Android的:如何下载RSS时,网站包含:链接相对="替代"类型="应用/ RSS + XML" [英] Android: How to download RSS when a website contains: link rel="alternate" type="application/rss+xml"
问题描述
我想提出一个RSS相关应用程序。
我希望能够下载RSS(XML)只给出了网站的网址,它包含:
I am making a RSS related app.
I want to be able to download RSS(xml) given only website URL that contains:
链接相对=交替式=申请/ RSS + XML的
例如, http://www.engaget.com 的来源包括:
<link rel="alternate" type="application/rss+xml" title="Engadget" href="http://www.engadget.com/rss.xml">
我猜想,如果我打开这个网站的RSS应用程序,
将重新直接我 http://www.engadget.com/rss.xml 页。
我的code下载XML是以下内容:
My code to download xml is following:
private boolean downloadXml(String url, String filename) {
try {
URL urlxml = new URL(url);
URLConnection ucon = urlxml.openConnection();
ucon.setConnectTimeout(4000);
ucon.setReadTimeout(4000);
InputStream is = ucon.getInputStream();
BufferedInputStream bis = new BufferedInputStream(is, 128);
FileOutputStream fOut = openFileOutput(filename + ".xml", Context.MODE_WORLD_READABLE | Context.MODE_WORLD_WRITEABLE);
OutputStreamWriter osw = new OutputStreamWriter(fOut);
int current = 0;
while ((current = bis.read()) != -1) {
osw.write((byte) current);
}
osw.flush();
osw.close();
} catch (Exception e) {
return false;
}
return true;
}
我不知道'http://www.engadget.com/rss.xml的网址,我怎么能下载RSS,当我输入'http://www.engadget.com?
without me knowing 'http://www.engadget.com/rss.xml' url, how can I download RSS when I input 'http://www.engadget.com"?
推荐答案
要做到这一点,你需要:
To accomplish this, you need to:
- 检测是否该URL指向一个HTML文件。

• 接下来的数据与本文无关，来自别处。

/-- R380, R383: the first offending field of a TRIG_SCHEDULE. -/
def State.trigBad (s : State) (r : TrigReq) : Option Nat :=
  let o := Fin.ofNat 48 r.output.toNat
  let mode := r.mode.toNat
  let x := s.trig.outs[o]
  let expo := r.flags.getLsbD 0
  let ofs := r.offset.toInt
  let start := s.extend r.start
  let period := r.periodNs.toNat
  let w := r.width.toNat
  if 48 ≤ r.output.toNat ∨ s.au 0x0D02 o 0 1 ≠ 1 then some 16
  else if 3 < mode then some 18
  else if mode = 0 then (if 1 < r.flags.toNat then some 19 else none)
  else if 1 < r.flags.toNat ∨ (expo = true ∧ (32 ≤ r.output.toNat ∨ 64 ≤ r.context.toNat ∨
      s.trigMode r.context.toNat ≠ 2 ∨ s.prof r.context.toNat 6 1 ≠ r.output.toNat)) then some 19
  else if mode = 1 ∧ (start < s.clock.ext + 1000 ∨ 16 ≤ x.oneShots.length ∨
      (match x.lastFall with | some f => decide (start < f + 10) | none => false) = true) then some 20
  else if mode = 2 ∧ (period < 20 ∨ 1000000000 < period) then some 24
  else if w < 10 ∨ (mode = 2 ∧ period < w + 10) then some 32
  else if mode = 3 ∧ (39 < r.source.toNat ∨ r.source.toNat = r.output.toNat) then some 40
  else if mode = 3 ∧ (if r.source.toNat < 32 then decide (ofs < -1000000 ∨ 1000000 < ofs)
      else decide (ofs < 1000 ∨ 10000000 < ofs)) = true then some 44
  else none

/-- R380, R381: TRIG_SCHEDULE. -/
def State.runTrig (s : State) (c : Cmd) (r : TrigReq) : State :=
  match s.trigBad r with
  | some k => s.bad c k
  | none =>
    let o := Fin.ofNat 48 r.output.toNat
    let expo := r.flags.getLsbD 0
    let w := r.width.toNat
    let ctx := r.context.toNat % 64
    let left := if r.count = 0 then none else some r.count.toNat
    let soon : Int := s.clock.ext + 1000
    match r.mode.toNat with
    | 0 => (s.setOut o fun x => { x with mode := 0, oneShots := [], follow := [], left := none }).ok c (leBytes 4 0)
    | 1 =>
      let t := s.extend r.start
      let s := s.setOut o fun x => { x with oneShots := x.oneShots ++ [{ start := t, width := w, expo, ctx }] }
      (s.pushFollow o.val t 48).ok c (leWord (time32 t))
    | 2 =>
      let s := s.setOut o fun x => { x with
        mode := 2, start := s.extend r.start, periodNs := r.periodNs.toNat, periodFrac := r.periodFrac.toNat, width := w
        expo, ctx, left, follow := [] }
      let x := s.trig.outs[o]
      let from_ := match x.pulse with | some p => max soon (p.2 + 10) | none => soon
      let s := s.setOut o fun x => { x with nextK := x.exactK 0 from_ }
      (s.alignFollowers o.val soon 48).trigReply c o
    | _ =>
      let s := s.setOut o fun x => { x with
        mode := 3, source := r.source.toNat, offset := r.offset.toInt, width := w, expo, ctx, left, follow := [] }
      let s := match s.rootOf o 0 48 with
        | some (root, ofs) => if s.trig.outs[root].mode = 2 then
            s.setOut o fun x => { x with nextK := s.trig.outs[root].exactK ofs soon } else s
        | none => s
      ((s.followQueued o r.source.toNat r.offset.toInt soon).alignFollowers o.val soon 48).trigReply c o

/-! ### Pulses -/

/-- An edge that has fallen due: its time, width and exposure binding. -/
structure DueEdge where
  at_ : Int
  width : Nat
  expo : Bool
  ctx : Nat
deriving DecidableEq, Repr

/-- R383: the width of a pulse: the exposure in force of its context, or its own. -/
def State.pulseWidth (s : State) (e : DueEdge) : Nat :=
  if e.expo then (s.expo.ctxs[Fin.ofNat 64 e.ctx].pulseW).getD e.width else e.width

/-- R382, R385: the edges of an output that are due, which leave its schedule. -/
def State.takeDue (s : State) (o : Fin 48) : State × List DueEdge :=
  let x := s.trig.outs[o]
  let t := s.clock.ext
  let due (e : Option Int) : Bool := match e with | some v => decide (v ≤ t) | none => false
  let per := s.nextPeriodic o
  let own : List DueEdge := if due per then [⟨per.getD t, x.width, x.expo, x.ctx⟩] else []
  let shots := (x.oneShots.takeWhile fun q => decide (q.start ≤ t)).map fun q => (⟨q.start, q.width, q.expo, q.ctx⟩ : DueEdge)
  let fol := if x.left = some 0 then [] else (x.follow.takeWhile fun q => decide (q ≤ t)).map fun q =>
    (⟨q, x.width, x.expo, x.ctx⟩ : DueEdge)
  let n := own.length + fol.length
  let left := x.left.map (· - n)
  (s.setOut o fun x => { x with
    nextK := x.nextK + own.length, oneShots := x.oneShots.drop shots.length, follow := x.follow.drop fol.length
    left := left, mode := if left = some 0 then 0 else x.mode }, own ++ shots ++ fol)

/-- R217: the line of a context that will consume the next pulse record of its output. -/
def State.pulseLine (s : State) (c : Fin 64) : Word :=
  let q := s.expo.pulses[s.trigOut c]
  s.ctxs[c].line + BitVec.ofNat 32 (q.base + q.recs.length - max s.expo.ctxs[c].cursor q.base)

/-- R217: earlier pulses of lines from `a` on carry ID 0xFFFF for a context. -/
def State.unsetPulses (s : State) (c : Fin 64) (a : Word) : State :=
  let o := s.trigOut c
  let q := s.expo.pulses[o]
  let cur := max s.expo.ctxs[c].cursor q.base
  let line (i : Nat) : Word := s.ctxs[c].line + BitVec.ofInt 32 ((q.base + i : Nat) - (cur : Int))
  let mark (i : Nat) (r : PulseRec) : PulseRec :=
    if behind 32 a.toNat (line i).toNat then { r with ids := r.ids.map fun p => if p.1 = c.val then (p.1, 0xFFFF) else p }
    else r
  { s with expo := { s.expo with pulses := upd s.expo.pulses o fun q => { q with recs := q.recs.mapIdx mark } } }
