-- ==== Sys2Proof/Machine/InletCmds.lean ====
section
/-!
DEFINITION. The image packets of a camera port: FRAME_START and LINE_PACKET, with the captures a pair exchanges (R417) and
the planned load after a boundary (R448).
-/
namespace Sys2Proof.Machine

/-- R417: the frame that a frame start opened is a capture. -/
def State.captureFrame (s : State) (port vc : Fin 32) (before : State) : State :=
  match if vc.val < 16 then s.ctxAt port vc else none with
  | none => s
  | some c =>
    let x := s.ctxs[c]
    if x.frameOpen && (x.frame != before.ctxs[c].frame || x.started != before.ctxs[c].started) then
      s.capture 2 c x.frame.toNat (time32 x.fsTime) 0
    else s

/-- R448: a boundary that changed the active records may change the planned load. -/
def State.replan (s : State) (before : State) : State :=
  if s.recs.frames.length = before.recs.frames.length then s else s.refreshPlan

/-- R110: FRAME_START. -/
def execFrameStart (dt : Nat) (port vc : Fin 32) (fn : Half) (s : State) : Host.Outcome State Fault Refusal :=
  commit dt (fun s => ((s.frameStart port vc fn).captureFrame port vc s).replan s) s

/-- R107: LINE_PACKET. -/
def execLinePacket (dt : Nat) (port : Fin 32) (pkt : LinePacket) (s : State) : Host.Outcome State Fault Refusal :=
  commit dt (fun s => ((s.endLine port pkt).captureLines port s.inlets[port].queue.length).replan s) s

end Sys2Proof.Machine
end

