-- ==== Sys2Proof/Machine/Dispatch.lean ====
section
/-!
DEFINITION. The dispatch of every command to its meaning: one arm per constructor of `Instr`.
-/
namespace Sys2Proof.Machine
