-- ==== Sys2Proof/Certificates/Slice0/Obligations.lean ====
section
/-!
DEFINITION. The statements for the provers, each over every state and every operand that its hypotheses allow. `u` is the state
after the ticks that precede the command. Most conclusions say that a command answers a next state and what that state is: with
`becomes`, it is a named state but for the reports of the step, and exactly the event sources listed became set; with `answered`,
the command's reply has this status, DETAIL and payload; with `still`, nothing but ports and mailboxes changed.
-/
open Sys2Proof Sys2Proof.Machine

/-! ### The block as a whole -/

/-- A step takes the command at the front of the queue and answers what it answers with the rest of the queue; on an empty
queue the block idles, which is the model's choice (log entry 1). -/
def Obligations.StepRunsTheFrontCommand : Prop :=
(∀ (c : Instr) (cs : List Instr) (s : State), s.pending = c :: cs → step s = exec c { s with pending := cs }) ∧
    ∀ s : State, s.pending = [] → step s = .next s

/-- Every command of every sender completes in every state: no step ends in a fault or a refusal, and a command leaves the
commands that wait behind it as they are. -/
def Obligations.EveryCommandCompletes : Prop :=
∀ (c : Instr) (s : State), ∃ t, exec c s = .next t ∧ t.pending = s.pending

/-- R46, R475, R476: after every step FAULT_N, IRQ_N and the in-band interrupt stand as the event state says, whatever the
command was. -/
def Obligations.PinsFollowTheEvents : Prop :=
∀ s t : State, s.pinsAgree → step s = .next t → t.pinsAgree

/-- What reset leaves, by the reset columns of the register tables: no event is set, no semaphore is owned, the mailboxes
are empty and their limit is 1,000 µs, the time increment is 2.5 ns, the transfer lengths are 258 and 256, the epoch is 0,
nothing streams, no command waits, and memory is empty. FAULT_N, IRQ_N and the in-band interrupt of the state after reset
stand as its event state says. -/
def Obligations.ResetValues : Prop :=
  ((∀ (k : Fin 53) (b : Nat), State.reset.statusBit k b = false) ∧ (∀ n : Fin 64, State.reset.mb.sems[n] = 0) ∧
      (∀ (c : Fin 10) (i : Nat), (State.reset.mb.chans[c].slots.getD i {}).full = false) ∧ State.reset.mb.limit = 1000 ∧
      State.reset.clock.incr = 0x02800000 ∧ State.reset.win.maxWrite = 258 ∧ State.reset.win.maxRead = 256 ∧
      State.reset.win.dynAddr = none ∧ State.reset.twin.epoch = 0 ∧ (∀ c : Fin 64, State.reset.ctxs[c].streaming = false) ∧
      State.reset.pending = [] ∧ State.reset.lpddr = [] ∧ State.reset.recs.active = [] ∧ State.reset.recs.pending = [] ∧
      (∀ c : Fin 32, State.reset.dma.chans[c].state = 0) ∧ State.reset.sys.cmdReady = false) ∧
  (State.reset.pinsAgree)

/-- A memory in canonical form stays so under every write, and a write changes exactly the bytes written: each of them reads
as written, and every other address reads as before. -/
def Obligations.MemoryWritesExactly : Prop :=
∀ (d : Nat → Byte) (m : List Host.Cell) (a : Nat) (vs : List Byte), Memory.wf d m = true →
    Memory.wf d (Memory.writeList d m a vs) = true ∧
      (∀ i : Nat, i < vs.length → Memory.read d (Memory.writeList d m a vs) (a + i) = vs.getD i 0) ∧
      (∀ b : Nat, b < a ∨ a + vs.length ≤ b → Memory.read d (Memory.writeList d m a vs) b = Memory.read d m b) ∧
      Memory.readList d (Memory.writeList d m a vs) a vs.length = vs

/-- R50 to R53, R57, R580: the packet of a command with operands that a packet can carry parses to that command, every
operand at its value, with the packet's CRC-32C as its CHECK and no early failure. -/
def Obligations.PacketsRoundTrip : Prop :=
∀ (h : Hdr) (b : Body), b.fits = true →
    ∃ check : Word, check = crc32c ((packetOf h b).take (16 + (payloadOf b).length)) ∧
      parsePacket h.port h.mirror (packetOf h b) = (⟨{ h with check }, b⟩, none)

/-! ### Rules stated whole -/

/-- R92: a read of SEMn acquires a free semaphore and returns GRANTED with the requester's code; one that is owned, by
another or by the requester itself, it leaves alone and returns its owner's code with GRANTED 0, as SEM_PEEKn does without
any effect. -/
def Obligations.SemaphoreReads : Prop :=
∀ (dt : Nat) (owner : Byte) (n : Fin 64) (s : State),
    let u := s.ticked dt
    owner ≠ 0 →
      (u.mb.sems[n] = 0 →
        ∃ t, exec (.semAcquire dt owner n) s = .next t ∧ t.out.sem = 256#32 + owner.setWidth 32 ∧
          t.mb.sems = u.mb.sems.set n owner ∧ t.still = u.still) ∧
      (u.mb.sems[n] ≠ 0 →
        ∃ t, exec (.semAcquire dt owner n) s = .next t ∧ t.out.sem = u.mb.sems[n].setWidth 32 ∧ t.mb.sems = u.mb.sems ∧
          t.still = u.still) ∧
      u.readReg owner 56 (0x200 + 4 * n.val) = (u, u.mb.sems[n].setWidth 32)

/-- R441: a temperature report of MR4 at which refresh must be raised sets DERATED and raises TEMP_DERATE; one beyond the
operating range raises TEMP_CRIT. A source whose cause stands already stays as it is. -/
def Obligations.TemperatureReports : Prop :=
∀ (dt : Nat) (mc : Fin 6) (code : Byte) (s : State),
    let u := s.ticked dt
    let k := 40 + mc.val
    let held (b : Nat) : Bool := u.ev.blocks[Fin.ofNat 53 k].held.getLsbD b
    u.mem.ctls[mc].state = 2 ∨ u.mem.ctls[mc].state = 3 →
      (∃ t, exec (.mr4Report dt mc code .raised) s = .next t ∧ t.mem.ctls[mc].derated = true ∧
        t.source k 7 = (u.source k 7 || !held 7)) ∧
      ∃ t, exec (.mr4Report dt mc code .beyond) s = .next t ∧ t.source k 8 = (u.source k 8 || !held 8)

请参见code以下的
isHtml
方法。 - 如果该URL指向一个HTML文件,从中提取一个RSS的URL。请参见code以下的
extractRssUrl
方法。
- Detect whether the URL points to an HTML file. See the
isHtml
method in the code below. - If the URL points to an HTML file, extract an RSS URL from it. See the
extractRssUrl
method in the code below.
下面code是你在你的问题粘贴在code修改后的版本。对于I / O,我用的Apache下议院IO 获取有用的 IOUtils
和文件实用
类。 IOUtils.toString
用于输入流转换为字符串,所建议的文章<一href="http://stackoverflow.com/questions/309424/in-java-how-do-i-read-convert-an-inputstream-to-a-string">In Java中,我如何读/转换一个InputStream为String?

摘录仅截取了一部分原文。